Only the lines of the data below from the one with "rs.length = i.operands.length ∧ rest = [] ∧" through the one with "## Invariants -/" are wanted. Repeat them exactly.

[Records from a data collection]
····················

/-- The outcome of a run depends on the program and the items supplied in time, and on nothing else (R149): neither on when an
item was pushed, whether with the reset or between two steps, nor on what was drained when. A session that did not starve
reads back what the batch run of as many steps does that had every item from the start; two sessions of one program and
one sequence of items that are over read back the same, if neither starved, and also if both starved for the same item. That
an item pushed too late is a fault is the spec's decision D6 (log entry 7). -/
def Obligations.OutcomeDependsOnlyOnProgramAndTimelyItems : Prop :=
  (∀ (p i : List Int) (ms : List HostMove) (x u : Session), (∀ q j, HostMove.reset q j ∉ ms) →
    hostMoves (.reset p i :: ms) x = some u → u.core.status ≠ .faulted .inputStarved →
      u.readBack = Session.readBack ⟨runFor (ms.count .step) (hostReset p (i ++ suppliedItems ms)), []⟩) ∧
  (∀ (p i j : List Int) (ms ns : List HostMove) (x y u v : Session),
    (∀ q k, HostMove.reset q k ∉ ms) → (∀ q k, HostMove.reset q k ∉ ns) →
    hostMoves (.reset p i :: ms) x = some u → hostMoves (.reset p j :: ns) y = some v →
    i ++ suppliedItems ms = j ++ suppliedItems ns → u.core.status ≠ .running → v.core.status ≠ .running →
      (u.core.status ≠ .faulted .inputStarved → v.core.status ≠ .faulted .inputStarved → u.readBack = v.readBack) ∧
      (u.core.status = .faulted .inputStarved → v.core.status = .faulted .inputStarved →
        u.core.inq.length = v.core.inq.length → u.readBack = v.readBack))

/-- Where the blocking policy would hold the core, the fail-fast core starves and one pushed item lifts the hold; everywhere
else the two policies take the same step, so programs whose input is supplied in time cannot tell them apart
(50_host_interface.md section 5; the policy not taken, log entry 23). -/
def Obligations.BlockingPolicyDiffersOnlyWhenHeld : Prop :=
  ∀ s : State, s.status = .running →
    (inputHeld s = true → stepBlocking s = none ∧ step s = .next { s with status := .faulted .inputStarved } ∧
      ∀ v, ∃ t, stepBlocking (pushInput v s) = some t ∧ t.inq = []) ∧
    (inputHeld s = false → stepBlocking s = some (stepRequest s).1)

/-! ## Transactions -/

/-- A step's transactions are the fetch; then, operand by operand in slot order, the read of the slot and of the cell a
positional or relative source names; and last at most one write (R56; decision D8, log entry 9). An instruction that completes
reads for each of its operands, and writes exactly where it has a destination, the cell that destination names. A step that
faults writes nothing, and its reads end at the operand that raised, whose slot is read unless its mode digit was refused
(the model's reading, log entry 22). -/
def Obligations.TransactionsEndInOneWrite : Prop :=
  ∀ s t : State, step s = .next t →
    ∃ (rs : List (List Nat)) (rest : List Nat) (w : List Txn),
      stepTransactions s = Txn.read s.ip :: (rs.flatten ++ rest).map Txn.read ++ w ∧
      (w = [] ∨ ∃ a v, w = [Txn.write a v]) ∧ (∀ c, t.status = .faulted c → w = []) ∧
      (∀ a v, s.Inv → w = [Txn.write a v] → t.readCell a = v) ∧ (w = [] → t.mem = s.mem ∧ t.len = s.len) ∧
      (∀ e, decode (s.readCell s.ip) = .error e → rs = [] ∧ rest = []) ∧
      (∀ i, decode (s.readCell s.ip) = .ok i → OperandsRead s i.operands rs ∧
        ((∀ c, t.status ≠ .faulted c) →
          rs.length = i.operands.length ∧ rest = [] ∧ (w ≠ [] ↔ ∃ m, (Role.destination, m) ∈ i.operands) ∧
            ∀ a v, w = [Txn.write a v] → ∃ k m, i.operands[k]? = some (.destination, m) ∧ dst (k + 1) m s = .ok a) ∧
        (∀ c, t.status = .faulted c →
          (rs.length = i.operands.length ∧ rest = []) ∨
            ∃ r m, i.operands[rs.length]? = some (r, m) ∧ OperandRaises (rs.length + 1) m s c ∧
              rest = if m.legal then [s.ip + (rs.length + 1)] else []))

/-- A step depends on no cell but those its transactions read: from two states that agree in these cells and in everything
but memory, the transactions and everything but the memory of the next state are the same. The listing of the transactions is
the model's (log entry 22). -/
def Obligations.StepDependsOnlyOnTheCellsItReads : Prop :=
  ∀ s s' t t' : State, s'.ip = s.ip → s'.rb = s.rb → s'.status = s.status → s'.inq = s.inq → s'.outq = s.outq →
    (∀ a, Txn.read a ∈ stepTransactions s → s'.readCell a = s.readCell a) → step s = .next t → step s' = .next t' →
      stepTransactions s' = stepTransactions s ∧ t'.ip = t.ip ∧ t'.rb = t.rb ∧ t'.status = t.status ∧ t'.inq = t.inq ∧
        t'.outq = t.outq

/-! ## Invariants -/

/-- The invariant holds after reset with the empty program and input (the model's `State.reset`, log entry 16). -/
def Obligations.ResetMeetsTheInvariant : Prop :=
  State.reset.Inv

/-- Every step keeps the invariant, from every state that meets it: the cell array stays canonical, every cell at or beyond
the extent reads as 0, and a faulted status records a value its cause can have. -/
def Obligations.StepKeepsTheInvariant : Prop :=
  ∀ s t : State, s.Inv → step s = .next t → t.Inv

/-- The invariant holds in every state a host can reach from any state that meets it, by any moves in any order: resets with
any program and input, steps, pushes and drains. -/
def Obligations.HostMovesKeepTheInvariant : Prop :=
  ∀ (ms : List HostMove) (x y : Session), x.core.Inv → hostMoves ms x = some y → y.core.Inv
end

····················

EXERCISE SOLUTION »
          rs.length = i.operands.length ∧ rest = [] ∧ (w ≠ [] ↔ ∃ m, (Role.destination, m) ∈ i.operands) ∧
            ∀ a v, w = [Txn.write a v] → ∃ k m, i.operands[k]? = some (.destination, m) ∧ dst (k + 1) m s = .ok a) ∧
        (∀ c, t.status = .faulted c →
          (rs.length = i.operands.length ∧ rest = []) ∨
            ∃ r m, i.operands[rs.length]? = some (r, m) ∧ OperandRaises (rs.length + 1) m s c ∧
              rest = if m.legal then [s.ip + (rs.length + 1)] else []))

/-- A step depends on no cell but those its transactions read: from two states that agree in these cells and in everything
but memory, the transactions and everything but the memory of the next state are the same. The listing of the transactions is
the model's (log entry 22). -/
def Obligations.StepDependsOnlyOnTheCellsItReads : Prop :=
  ∀ s s' t t' : State, s'.ip = s.ip → s'.rb = s.rb → s'.status = s.status → s'.inq = s.inq → s'.outq = s.outq →
    (∀ a, Txn.read a ∈ stepTransactions s → s'.readCell a = s.readCell a) → step s = .next t → step s' = .next t' →
      stepTransactions s' = stepTransactions s ∧ t'.ip = t.ip ∧ t'.rb = t.rb ∧ t'.status = t.status ∧ t'.inq = t.inq ∧
        t'.outq = t.outq

/-! ## Invariants -/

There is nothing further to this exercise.